Каждое утро я сажусь работать над «Джейкобом» и каждый раз чувствую, что должна преодолеть очередное препятствие – душа уходит в пятки, – расчистить себе путь, взять новую планку и оставить ее позади. (Еще один недоделанный образ. Надо как-нибудь раздобыть себе «Эссе» Юма[292] и прочистить мозги.)
10 августа, вторник.
Я потратила весь день на отмывание засыпного туалета желтой суспензией[293]. Могу перечислить результаты своих трудов: столовая вычищена до блеска, перила выкрашены в голубой цвет, лестница побелена, а теперь еще и туалет отмыт. Время чая наступает быстро; почта (если повезет) приходит в середине чаепития; затем отдых в саду; потом приходит миссис Томсетт с тарелками; зажигается лампа с зеленым абажуром, и мы сидим якобы за чтением под ней до 22:30, когда приносят свечи, и мы, зевая, поднимаемся наверх. Из наших продавленных матрасов местами торчат пружины, но мы спим до тех пор, пока нас не поднимет миссис Томсетт. Она одна из самых пунктуальных людей. Да и мистер Томсетт идет пасти скот в пять утра. Возможно, это стук его ботинок порой будит меня. Скот спускается к ручьям. Под окном проезжает машина мистера Арбластера[294].

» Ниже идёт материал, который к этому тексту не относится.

-- ==== Sys2Proof/Word.lean ====
section
/-! DEFINITION. The widths of the block: 32-bit values (00_scope.md R4 `WORD`), bytes of the memory
region, and the two identifier ranges that the dispatcher checks (R4 `N_CHANNELS`, `N_SUBCHANNELS`). -/

namespace Sys2Proof

/-- A register address, a register value, a command parameter: 32 bits, unsigned (00_scope.md R4, R7). -/
abbrev Word := BitVec 32

/-- One byte of the memory region (20_memory.md R51). -/
abbrev Byte := BitVec 8

/-- A channel id that has passed its check, 0 to 31 (00_scope.md R4, 42_command_dispatcher.md R151). -/
abbrev ChanId := Fin 32

/-- A subchannel id that has passed its check, 0 to 7 (00_scope.md R4, 42_command_dispatcher.md R151). -/
abbrev SubId := Fin 8

end Sys2Proof
end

Возвращаясь домой с Крысиной фермы[295] в воскресенье, в жаркий погожий день, Леонард начал разрабатывать план будущего издательства. Мы собираемся предложить Партриджу[296] долю в нем, приманив этот, возможно, незначительный лакомый кусочек более жирным куском в виде должности секретаря Л. Примерно в середине ужина Л. развил эту мысль дальше: почему бы не поселить Партриджа в Саффилде и не создать полноценную типографию? Почему бы и нет? Быть может, даже открыть магазин. Этот ствол мысли непрерывно ветвится. Однако все зависит от Партриджа, которого мы уже пригласили в гости. Приятно строить планы осенью. Нелли все еще таинственно больна, и поэтому мы заклинаем ее держать подальше…
Я до сих пор читаю «Дон Кихота» и, признаюсь, будто тону в песке – идет довольно мягко, пока речь не о главном герое, – но все же есть в книге свободная рассеянная жизненная сила великих книг, которая и заставляет меня не бросать…
«Поттеризм» Р. Маколей[297] – книга учителя, твердолобая, маскулинная, создающая атмосферу лекционной аудитории, неинтересная для меня…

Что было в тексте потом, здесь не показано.